=== Records ===

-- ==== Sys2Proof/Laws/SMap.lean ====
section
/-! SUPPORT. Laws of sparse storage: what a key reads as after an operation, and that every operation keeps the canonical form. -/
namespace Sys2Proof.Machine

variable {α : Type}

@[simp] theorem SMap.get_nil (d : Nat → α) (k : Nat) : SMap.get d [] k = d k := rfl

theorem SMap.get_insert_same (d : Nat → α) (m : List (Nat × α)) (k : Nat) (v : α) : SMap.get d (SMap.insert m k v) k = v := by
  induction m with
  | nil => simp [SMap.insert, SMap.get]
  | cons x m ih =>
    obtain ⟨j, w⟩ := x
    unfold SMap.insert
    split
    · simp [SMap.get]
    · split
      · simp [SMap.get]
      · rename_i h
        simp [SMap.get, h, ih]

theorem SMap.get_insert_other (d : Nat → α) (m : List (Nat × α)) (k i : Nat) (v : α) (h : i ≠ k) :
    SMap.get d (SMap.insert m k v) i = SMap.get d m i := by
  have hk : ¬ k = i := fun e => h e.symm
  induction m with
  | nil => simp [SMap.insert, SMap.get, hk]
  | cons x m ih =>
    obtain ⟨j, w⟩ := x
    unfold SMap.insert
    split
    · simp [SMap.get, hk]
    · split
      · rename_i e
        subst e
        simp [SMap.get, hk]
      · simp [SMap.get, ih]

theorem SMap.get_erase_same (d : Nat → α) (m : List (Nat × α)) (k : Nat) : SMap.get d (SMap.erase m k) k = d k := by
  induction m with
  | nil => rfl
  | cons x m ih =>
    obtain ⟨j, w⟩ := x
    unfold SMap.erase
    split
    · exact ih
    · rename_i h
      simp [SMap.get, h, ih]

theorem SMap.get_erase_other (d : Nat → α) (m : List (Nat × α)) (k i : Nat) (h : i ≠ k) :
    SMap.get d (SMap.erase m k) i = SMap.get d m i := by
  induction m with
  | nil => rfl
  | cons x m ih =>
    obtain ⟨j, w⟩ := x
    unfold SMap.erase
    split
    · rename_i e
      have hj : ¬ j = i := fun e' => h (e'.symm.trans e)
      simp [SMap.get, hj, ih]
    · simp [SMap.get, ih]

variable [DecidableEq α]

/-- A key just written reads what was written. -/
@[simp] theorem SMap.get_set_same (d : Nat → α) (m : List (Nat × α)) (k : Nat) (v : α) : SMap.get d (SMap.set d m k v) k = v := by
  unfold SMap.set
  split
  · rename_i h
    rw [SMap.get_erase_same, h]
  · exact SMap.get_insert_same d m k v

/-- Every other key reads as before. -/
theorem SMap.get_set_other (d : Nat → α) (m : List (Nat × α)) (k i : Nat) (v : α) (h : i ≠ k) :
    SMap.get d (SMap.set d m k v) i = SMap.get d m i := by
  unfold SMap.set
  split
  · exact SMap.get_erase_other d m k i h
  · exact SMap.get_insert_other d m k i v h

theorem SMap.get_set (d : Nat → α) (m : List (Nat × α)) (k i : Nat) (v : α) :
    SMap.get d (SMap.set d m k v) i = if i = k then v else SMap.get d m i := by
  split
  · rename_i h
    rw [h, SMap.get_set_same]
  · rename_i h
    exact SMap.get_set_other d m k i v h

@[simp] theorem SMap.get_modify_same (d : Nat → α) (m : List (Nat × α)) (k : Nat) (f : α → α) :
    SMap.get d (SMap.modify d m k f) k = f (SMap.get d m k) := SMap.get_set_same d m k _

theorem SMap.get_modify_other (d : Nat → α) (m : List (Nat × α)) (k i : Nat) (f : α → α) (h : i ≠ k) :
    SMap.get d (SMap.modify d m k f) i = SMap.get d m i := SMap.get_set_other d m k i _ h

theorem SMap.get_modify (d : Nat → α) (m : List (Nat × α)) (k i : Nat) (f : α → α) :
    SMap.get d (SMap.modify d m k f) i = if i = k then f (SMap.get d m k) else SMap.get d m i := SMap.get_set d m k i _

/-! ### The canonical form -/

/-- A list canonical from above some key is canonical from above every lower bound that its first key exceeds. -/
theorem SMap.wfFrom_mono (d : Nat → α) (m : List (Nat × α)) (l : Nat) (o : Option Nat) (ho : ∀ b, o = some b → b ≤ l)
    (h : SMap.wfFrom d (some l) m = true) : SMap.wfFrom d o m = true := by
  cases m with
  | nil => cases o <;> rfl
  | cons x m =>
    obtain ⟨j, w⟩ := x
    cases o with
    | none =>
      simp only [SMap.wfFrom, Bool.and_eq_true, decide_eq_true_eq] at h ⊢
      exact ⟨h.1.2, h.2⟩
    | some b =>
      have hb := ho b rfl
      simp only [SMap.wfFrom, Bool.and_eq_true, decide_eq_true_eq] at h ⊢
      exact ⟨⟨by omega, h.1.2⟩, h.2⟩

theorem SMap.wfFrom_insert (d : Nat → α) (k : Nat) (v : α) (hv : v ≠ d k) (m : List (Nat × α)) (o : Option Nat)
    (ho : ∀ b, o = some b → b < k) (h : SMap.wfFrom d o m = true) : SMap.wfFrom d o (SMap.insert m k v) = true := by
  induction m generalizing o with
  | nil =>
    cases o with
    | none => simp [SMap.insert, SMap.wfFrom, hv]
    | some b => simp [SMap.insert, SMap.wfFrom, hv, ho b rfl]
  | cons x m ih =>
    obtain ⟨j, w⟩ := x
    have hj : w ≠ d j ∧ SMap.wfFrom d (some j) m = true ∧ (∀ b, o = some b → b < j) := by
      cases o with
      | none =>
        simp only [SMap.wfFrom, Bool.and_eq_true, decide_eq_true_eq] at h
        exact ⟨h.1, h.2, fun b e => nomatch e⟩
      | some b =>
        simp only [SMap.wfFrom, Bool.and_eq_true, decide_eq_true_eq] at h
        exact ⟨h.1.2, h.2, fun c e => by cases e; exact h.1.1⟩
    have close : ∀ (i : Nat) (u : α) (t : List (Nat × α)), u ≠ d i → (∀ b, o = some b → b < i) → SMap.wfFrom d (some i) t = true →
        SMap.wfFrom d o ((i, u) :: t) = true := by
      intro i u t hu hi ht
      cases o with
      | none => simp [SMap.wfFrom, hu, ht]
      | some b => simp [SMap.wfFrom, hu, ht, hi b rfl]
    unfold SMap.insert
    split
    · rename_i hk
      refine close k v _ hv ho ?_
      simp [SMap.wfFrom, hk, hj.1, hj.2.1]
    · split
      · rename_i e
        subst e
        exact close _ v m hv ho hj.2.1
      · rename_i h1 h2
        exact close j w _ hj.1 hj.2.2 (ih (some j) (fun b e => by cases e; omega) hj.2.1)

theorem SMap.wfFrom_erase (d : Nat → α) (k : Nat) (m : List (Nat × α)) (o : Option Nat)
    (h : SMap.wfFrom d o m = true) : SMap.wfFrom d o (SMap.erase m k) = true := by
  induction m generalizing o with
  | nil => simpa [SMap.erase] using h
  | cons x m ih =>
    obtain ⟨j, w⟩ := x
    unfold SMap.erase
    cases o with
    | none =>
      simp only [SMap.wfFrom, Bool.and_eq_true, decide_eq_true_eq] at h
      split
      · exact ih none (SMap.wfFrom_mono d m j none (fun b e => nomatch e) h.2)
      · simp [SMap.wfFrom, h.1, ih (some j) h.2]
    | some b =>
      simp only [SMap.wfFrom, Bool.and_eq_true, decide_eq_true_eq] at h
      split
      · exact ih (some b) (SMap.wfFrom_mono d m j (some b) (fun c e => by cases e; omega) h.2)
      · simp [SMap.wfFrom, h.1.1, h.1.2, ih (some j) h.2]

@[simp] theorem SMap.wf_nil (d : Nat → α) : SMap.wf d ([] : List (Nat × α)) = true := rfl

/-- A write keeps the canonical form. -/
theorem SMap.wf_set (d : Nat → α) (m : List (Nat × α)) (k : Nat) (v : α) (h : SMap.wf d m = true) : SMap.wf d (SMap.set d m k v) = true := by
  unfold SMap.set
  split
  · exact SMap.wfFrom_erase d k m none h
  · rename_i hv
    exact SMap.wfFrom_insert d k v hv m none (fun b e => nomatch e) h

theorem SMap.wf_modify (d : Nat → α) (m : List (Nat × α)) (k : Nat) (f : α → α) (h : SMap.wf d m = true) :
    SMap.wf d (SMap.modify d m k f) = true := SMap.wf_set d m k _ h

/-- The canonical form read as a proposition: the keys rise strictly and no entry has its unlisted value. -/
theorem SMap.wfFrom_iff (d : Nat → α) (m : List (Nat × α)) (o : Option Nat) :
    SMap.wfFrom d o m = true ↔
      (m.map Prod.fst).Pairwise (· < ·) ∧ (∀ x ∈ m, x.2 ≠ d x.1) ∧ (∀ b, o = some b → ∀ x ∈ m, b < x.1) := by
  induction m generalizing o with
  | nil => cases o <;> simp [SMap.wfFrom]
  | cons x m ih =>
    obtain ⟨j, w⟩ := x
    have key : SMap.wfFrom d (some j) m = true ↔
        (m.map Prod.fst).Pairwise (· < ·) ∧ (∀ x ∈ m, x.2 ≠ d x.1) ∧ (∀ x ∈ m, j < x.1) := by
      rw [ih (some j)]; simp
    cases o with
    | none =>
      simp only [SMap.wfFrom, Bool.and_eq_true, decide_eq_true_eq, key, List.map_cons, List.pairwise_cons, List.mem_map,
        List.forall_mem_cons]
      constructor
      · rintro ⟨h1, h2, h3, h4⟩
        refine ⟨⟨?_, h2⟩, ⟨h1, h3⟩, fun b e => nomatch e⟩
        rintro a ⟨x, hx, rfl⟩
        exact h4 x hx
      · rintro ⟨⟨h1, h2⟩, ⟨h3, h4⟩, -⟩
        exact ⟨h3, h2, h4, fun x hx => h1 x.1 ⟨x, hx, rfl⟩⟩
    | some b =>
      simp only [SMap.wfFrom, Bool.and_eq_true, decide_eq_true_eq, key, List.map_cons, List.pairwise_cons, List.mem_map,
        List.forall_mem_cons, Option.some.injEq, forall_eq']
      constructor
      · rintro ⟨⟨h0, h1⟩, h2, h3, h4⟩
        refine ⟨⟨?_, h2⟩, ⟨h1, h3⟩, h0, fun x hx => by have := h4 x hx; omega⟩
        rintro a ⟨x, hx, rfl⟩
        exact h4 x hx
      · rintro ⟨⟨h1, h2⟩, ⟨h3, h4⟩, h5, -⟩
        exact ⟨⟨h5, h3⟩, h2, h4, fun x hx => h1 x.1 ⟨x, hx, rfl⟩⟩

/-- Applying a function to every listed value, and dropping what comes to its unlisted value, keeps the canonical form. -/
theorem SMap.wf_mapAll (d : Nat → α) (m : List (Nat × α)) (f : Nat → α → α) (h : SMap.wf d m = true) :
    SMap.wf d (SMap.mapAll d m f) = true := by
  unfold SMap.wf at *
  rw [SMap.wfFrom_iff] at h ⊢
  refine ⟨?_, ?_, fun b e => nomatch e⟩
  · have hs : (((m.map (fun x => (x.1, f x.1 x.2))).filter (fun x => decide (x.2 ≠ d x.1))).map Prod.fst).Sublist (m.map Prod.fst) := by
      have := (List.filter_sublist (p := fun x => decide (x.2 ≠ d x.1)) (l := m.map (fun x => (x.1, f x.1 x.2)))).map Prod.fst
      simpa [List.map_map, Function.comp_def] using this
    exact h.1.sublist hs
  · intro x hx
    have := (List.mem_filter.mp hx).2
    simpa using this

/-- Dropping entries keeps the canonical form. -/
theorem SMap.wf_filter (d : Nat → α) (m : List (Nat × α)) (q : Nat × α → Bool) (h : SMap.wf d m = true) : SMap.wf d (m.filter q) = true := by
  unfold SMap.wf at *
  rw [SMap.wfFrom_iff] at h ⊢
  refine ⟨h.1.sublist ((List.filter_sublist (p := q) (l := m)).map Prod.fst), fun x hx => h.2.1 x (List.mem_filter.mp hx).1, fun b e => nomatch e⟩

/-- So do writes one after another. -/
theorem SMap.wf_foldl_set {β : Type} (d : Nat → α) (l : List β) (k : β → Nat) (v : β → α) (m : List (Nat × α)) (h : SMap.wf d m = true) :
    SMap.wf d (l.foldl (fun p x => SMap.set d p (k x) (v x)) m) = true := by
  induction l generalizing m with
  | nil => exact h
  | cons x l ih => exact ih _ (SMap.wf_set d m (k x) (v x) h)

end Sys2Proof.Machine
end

===

* _Exercise instructions_
Go through the records above. Copy each line in which the string "reads" appears.

* _Response area_
/-! SUPPORT. Laws of sparse storage: what a key reads as after an operation, and that every operation keeps the canonical form. -/
/-- A key just written reads what was written. -/
/-- Every other key reads as before. -/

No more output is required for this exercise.